WORK ITEM:
The expected output is exactly the lines below, starting at the line with "decodeWord 0b00_0_0000000_10101_01011_01111_0010100 0" and ending at the line with "decodeWord 0b00_0_0000001_11111_11110_11101_0011100 0", both included; no other line belongs in it.

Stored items
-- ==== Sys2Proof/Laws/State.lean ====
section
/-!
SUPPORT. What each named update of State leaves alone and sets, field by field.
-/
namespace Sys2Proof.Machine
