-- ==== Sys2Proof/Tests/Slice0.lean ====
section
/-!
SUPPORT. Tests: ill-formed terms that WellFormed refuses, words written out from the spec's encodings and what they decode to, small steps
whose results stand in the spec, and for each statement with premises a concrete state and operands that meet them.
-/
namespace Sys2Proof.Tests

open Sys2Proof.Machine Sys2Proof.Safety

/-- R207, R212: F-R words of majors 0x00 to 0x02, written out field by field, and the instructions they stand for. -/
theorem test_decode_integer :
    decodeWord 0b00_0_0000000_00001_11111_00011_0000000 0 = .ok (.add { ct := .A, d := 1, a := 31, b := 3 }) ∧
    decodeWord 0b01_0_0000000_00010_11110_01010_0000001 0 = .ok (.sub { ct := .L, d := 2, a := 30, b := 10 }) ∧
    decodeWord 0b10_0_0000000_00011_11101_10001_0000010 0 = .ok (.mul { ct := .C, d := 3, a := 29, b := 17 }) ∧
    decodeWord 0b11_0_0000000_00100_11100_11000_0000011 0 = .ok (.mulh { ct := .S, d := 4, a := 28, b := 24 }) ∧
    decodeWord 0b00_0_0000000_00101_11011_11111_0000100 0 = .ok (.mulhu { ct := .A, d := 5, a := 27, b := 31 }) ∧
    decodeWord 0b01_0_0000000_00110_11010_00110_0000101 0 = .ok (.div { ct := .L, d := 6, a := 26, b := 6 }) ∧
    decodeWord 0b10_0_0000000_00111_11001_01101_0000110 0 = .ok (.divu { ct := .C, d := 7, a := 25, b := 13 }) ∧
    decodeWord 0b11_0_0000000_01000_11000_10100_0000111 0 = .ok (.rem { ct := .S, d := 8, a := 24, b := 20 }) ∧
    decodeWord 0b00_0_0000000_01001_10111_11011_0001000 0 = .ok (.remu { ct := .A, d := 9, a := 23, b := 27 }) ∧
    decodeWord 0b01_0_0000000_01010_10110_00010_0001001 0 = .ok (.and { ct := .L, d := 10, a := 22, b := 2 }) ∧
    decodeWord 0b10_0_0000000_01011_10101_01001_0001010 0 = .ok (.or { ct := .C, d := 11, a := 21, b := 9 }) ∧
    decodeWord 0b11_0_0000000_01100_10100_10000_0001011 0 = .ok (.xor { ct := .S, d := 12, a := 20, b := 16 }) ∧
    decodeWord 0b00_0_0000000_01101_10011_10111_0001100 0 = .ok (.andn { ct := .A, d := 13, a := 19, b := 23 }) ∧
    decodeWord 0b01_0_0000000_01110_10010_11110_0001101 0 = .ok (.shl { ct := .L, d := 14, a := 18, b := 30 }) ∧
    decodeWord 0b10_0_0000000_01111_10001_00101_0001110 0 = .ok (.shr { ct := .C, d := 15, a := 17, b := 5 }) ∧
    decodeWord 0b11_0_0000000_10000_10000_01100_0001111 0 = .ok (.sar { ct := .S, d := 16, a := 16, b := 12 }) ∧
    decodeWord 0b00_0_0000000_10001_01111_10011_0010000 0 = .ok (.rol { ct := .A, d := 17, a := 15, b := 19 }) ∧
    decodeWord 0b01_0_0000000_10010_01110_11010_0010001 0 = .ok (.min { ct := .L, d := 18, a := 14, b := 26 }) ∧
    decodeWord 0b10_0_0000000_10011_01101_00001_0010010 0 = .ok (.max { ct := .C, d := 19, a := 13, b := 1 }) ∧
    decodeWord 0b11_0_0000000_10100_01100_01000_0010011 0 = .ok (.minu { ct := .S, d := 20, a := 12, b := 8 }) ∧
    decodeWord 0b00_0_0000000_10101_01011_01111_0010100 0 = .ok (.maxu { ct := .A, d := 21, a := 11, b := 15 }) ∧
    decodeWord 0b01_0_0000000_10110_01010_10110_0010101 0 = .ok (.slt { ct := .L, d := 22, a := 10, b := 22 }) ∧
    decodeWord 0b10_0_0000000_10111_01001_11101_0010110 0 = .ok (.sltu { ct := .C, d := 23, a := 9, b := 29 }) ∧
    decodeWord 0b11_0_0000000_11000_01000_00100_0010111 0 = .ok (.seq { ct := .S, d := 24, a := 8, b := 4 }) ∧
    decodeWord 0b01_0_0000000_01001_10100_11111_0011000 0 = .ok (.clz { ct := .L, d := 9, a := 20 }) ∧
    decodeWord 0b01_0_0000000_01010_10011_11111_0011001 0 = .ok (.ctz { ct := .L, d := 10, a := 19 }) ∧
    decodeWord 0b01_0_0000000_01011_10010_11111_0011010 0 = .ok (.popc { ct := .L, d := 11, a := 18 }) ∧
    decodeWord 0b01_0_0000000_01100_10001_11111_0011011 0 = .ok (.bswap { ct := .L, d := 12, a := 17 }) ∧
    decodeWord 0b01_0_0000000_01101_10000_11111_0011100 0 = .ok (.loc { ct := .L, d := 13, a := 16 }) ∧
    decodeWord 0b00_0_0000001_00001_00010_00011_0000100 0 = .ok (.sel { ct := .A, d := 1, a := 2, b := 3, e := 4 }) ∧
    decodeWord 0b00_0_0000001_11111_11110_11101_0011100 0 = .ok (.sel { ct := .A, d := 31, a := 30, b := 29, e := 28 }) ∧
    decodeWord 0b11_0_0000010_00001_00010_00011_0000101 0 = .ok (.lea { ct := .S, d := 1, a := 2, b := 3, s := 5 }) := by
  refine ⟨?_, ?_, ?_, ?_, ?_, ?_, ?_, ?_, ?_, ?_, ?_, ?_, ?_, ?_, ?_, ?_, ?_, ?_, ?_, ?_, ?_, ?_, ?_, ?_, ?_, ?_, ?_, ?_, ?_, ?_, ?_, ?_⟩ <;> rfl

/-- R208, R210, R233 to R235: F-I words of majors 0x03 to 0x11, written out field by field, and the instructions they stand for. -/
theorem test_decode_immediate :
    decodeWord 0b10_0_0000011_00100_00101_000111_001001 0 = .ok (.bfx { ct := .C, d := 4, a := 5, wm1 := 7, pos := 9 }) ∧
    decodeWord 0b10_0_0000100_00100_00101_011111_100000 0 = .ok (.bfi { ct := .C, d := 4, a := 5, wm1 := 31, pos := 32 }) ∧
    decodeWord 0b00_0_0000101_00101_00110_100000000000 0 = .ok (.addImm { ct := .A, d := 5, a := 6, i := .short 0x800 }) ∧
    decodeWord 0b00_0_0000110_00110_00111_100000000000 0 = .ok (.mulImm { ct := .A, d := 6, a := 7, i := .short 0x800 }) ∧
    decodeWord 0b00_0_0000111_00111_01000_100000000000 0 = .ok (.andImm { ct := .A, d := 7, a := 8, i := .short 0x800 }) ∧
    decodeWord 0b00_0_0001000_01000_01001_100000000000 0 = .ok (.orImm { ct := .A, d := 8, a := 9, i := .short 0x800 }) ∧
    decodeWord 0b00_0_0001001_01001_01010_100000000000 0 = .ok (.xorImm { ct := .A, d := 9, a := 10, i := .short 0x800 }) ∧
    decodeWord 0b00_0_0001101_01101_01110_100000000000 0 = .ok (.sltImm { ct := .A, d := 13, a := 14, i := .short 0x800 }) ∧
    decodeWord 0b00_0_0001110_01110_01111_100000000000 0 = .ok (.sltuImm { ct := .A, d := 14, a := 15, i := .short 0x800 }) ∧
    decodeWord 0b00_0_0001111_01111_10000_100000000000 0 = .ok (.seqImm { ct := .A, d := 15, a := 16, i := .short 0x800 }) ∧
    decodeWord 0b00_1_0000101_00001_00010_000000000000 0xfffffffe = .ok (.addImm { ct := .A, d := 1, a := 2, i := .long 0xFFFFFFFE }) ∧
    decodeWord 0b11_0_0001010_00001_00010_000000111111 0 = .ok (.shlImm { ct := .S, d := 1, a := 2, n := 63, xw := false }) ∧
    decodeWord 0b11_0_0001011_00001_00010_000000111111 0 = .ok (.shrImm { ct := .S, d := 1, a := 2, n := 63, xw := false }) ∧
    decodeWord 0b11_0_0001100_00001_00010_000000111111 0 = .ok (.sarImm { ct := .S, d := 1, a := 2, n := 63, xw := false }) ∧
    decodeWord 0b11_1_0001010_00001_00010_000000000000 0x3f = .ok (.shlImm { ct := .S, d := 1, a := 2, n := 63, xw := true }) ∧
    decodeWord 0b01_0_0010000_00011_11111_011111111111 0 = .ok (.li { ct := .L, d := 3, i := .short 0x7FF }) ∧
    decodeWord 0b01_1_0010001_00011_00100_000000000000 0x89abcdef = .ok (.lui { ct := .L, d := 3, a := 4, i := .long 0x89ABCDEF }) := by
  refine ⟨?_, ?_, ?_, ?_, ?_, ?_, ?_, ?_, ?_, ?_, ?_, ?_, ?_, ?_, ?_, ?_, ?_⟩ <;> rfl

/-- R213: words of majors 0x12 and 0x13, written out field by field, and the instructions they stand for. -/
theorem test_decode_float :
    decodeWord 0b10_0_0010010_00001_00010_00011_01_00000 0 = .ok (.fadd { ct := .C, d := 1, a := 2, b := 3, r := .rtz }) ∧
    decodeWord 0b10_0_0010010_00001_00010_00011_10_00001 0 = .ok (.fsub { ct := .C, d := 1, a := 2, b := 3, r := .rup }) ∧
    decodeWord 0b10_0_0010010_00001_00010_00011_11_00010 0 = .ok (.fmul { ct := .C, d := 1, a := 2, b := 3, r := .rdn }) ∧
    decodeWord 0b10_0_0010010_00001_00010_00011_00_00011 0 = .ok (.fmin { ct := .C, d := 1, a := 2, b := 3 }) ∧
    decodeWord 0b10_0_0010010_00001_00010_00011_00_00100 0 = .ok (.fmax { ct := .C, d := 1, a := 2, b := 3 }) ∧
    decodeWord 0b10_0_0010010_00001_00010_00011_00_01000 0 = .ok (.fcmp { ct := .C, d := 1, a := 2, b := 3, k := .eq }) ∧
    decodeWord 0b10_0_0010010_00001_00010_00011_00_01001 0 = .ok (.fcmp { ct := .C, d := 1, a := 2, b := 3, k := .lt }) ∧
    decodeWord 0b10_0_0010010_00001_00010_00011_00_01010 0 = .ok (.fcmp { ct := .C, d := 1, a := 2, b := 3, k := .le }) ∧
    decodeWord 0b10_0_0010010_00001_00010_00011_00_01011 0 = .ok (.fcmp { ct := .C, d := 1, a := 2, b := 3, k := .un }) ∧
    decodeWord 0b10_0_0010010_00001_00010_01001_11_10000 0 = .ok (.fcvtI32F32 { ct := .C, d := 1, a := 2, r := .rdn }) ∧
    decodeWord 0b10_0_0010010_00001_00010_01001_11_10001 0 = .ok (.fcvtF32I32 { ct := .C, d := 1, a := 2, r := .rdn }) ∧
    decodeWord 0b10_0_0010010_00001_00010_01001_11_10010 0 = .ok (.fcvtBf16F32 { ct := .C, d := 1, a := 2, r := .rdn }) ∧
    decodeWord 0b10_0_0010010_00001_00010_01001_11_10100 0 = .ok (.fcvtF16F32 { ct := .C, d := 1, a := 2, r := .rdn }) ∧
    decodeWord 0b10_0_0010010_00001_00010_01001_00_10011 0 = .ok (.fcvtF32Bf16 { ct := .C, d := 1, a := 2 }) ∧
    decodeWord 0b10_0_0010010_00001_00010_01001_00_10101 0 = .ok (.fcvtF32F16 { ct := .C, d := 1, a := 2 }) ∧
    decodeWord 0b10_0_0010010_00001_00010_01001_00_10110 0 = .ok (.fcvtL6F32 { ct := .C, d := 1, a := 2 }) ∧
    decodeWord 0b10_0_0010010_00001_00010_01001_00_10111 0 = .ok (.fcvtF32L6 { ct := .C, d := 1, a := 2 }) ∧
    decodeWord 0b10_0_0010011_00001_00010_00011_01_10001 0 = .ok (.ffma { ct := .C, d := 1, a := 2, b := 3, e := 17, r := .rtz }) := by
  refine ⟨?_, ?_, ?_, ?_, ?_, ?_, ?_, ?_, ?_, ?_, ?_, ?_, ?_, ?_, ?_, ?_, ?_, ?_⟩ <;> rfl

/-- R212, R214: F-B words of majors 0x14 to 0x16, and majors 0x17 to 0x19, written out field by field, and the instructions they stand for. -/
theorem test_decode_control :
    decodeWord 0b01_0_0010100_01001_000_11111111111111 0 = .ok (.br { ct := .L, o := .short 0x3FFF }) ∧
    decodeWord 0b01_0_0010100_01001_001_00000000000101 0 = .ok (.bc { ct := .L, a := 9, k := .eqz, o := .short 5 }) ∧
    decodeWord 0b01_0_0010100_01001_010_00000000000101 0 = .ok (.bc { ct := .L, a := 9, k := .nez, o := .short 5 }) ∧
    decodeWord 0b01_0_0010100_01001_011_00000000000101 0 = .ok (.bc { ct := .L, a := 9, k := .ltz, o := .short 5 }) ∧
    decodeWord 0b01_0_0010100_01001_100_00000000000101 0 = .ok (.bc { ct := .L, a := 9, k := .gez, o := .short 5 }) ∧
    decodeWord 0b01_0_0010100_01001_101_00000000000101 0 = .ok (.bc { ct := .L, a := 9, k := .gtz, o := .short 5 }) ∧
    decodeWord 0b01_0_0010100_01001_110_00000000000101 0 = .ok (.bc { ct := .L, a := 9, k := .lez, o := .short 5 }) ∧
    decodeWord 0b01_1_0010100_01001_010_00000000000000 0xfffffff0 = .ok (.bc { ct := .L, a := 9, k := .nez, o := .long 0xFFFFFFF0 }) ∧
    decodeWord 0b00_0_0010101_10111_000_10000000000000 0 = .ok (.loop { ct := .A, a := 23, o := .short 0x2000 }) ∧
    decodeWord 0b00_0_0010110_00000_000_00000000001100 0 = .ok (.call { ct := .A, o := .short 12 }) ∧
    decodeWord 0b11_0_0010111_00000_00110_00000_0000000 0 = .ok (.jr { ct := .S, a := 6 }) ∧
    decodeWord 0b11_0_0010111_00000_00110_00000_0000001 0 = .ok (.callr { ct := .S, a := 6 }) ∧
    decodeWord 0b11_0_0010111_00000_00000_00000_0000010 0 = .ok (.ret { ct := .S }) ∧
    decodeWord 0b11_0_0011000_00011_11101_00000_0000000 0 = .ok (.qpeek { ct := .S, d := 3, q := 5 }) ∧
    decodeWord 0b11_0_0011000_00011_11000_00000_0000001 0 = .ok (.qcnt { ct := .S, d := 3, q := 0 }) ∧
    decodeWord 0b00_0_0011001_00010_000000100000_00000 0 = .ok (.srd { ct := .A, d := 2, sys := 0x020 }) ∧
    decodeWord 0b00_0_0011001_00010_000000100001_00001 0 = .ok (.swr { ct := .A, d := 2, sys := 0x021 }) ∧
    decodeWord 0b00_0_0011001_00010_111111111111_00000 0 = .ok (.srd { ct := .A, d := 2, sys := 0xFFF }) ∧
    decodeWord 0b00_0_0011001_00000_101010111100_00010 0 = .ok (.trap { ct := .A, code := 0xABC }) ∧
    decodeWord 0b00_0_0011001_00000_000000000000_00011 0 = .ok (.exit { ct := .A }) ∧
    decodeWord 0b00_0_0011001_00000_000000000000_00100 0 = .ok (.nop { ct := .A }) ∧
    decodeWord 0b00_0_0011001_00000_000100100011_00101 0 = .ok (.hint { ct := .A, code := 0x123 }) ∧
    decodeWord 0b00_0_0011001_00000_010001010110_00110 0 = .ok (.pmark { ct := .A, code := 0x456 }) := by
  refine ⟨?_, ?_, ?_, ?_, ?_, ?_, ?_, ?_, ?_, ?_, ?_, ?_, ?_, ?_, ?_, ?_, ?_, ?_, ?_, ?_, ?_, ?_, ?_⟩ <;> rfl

FINISHED EXERCISE:
    decodeWord 0b00_0_0000000_10101_01011_01111_0010100 0 = .ok (.maxu { ct := .A, d := 21, a := 11, b := 15 }) ∧
    decodeWord 0b01_0_0000000_10110_01010_10110_0010101 0 = .ok (.slt { ct := .L, d := 22, a := 10, b := 22 }) ∧
    decodeWord 0b10_0_0000000_10111_01001_11101_0010110 0 = .ok (.sltu { ct := .C, d := 23, a := 9, b := 29 }) ∧
    decodeWord 0b11_0_0000000_11000_01000_00100_0010111 0 = .ok (.seq { ct := .S, d := 24, a := 8, b := 4 }) ∧
    decodeWord 0b01_0_0000000_01001_10100_11111_0011000 0 = .ok (.clz { ct := .L, d := 9, a := 20 }) ∧
    decodeWord 0b01_0_0000000_01010_10011_11111_0011001 0 = .ok (.ctz { ct := .L, d := 10, a := 19 }) ∧
    decodeWord 0b01_0_0000000_01011_10010_11111_0011010 0 = .ok (.popc { ct := .L, d := 11, a := 18 }) ∧
    decodeWord 0b01_0_0000000_01100_10001_11111_0011011 0 = .ok (.bswap { ct := .L, d := 12, a := 17 }) ∧
    decodeWord 0b01_0_0000000_01101_10000_11111_0011100 0 = .ok (.loc { ct := .L, d := 13, a := 16 }) ∧
    decodeWord 0b00_0_0000001_00001_00010_00011_0000100 0 = .ok (.sel { ct := .A, d := 1, a := 2, b := 3, e := 4 }) ∧
    decodeWord 0b00_0_0000001_11111_11110_11101_0011100 0 = .ok (.sel { ct := .A, d := 31, a := 30, b := 29, e := 28 }) ∧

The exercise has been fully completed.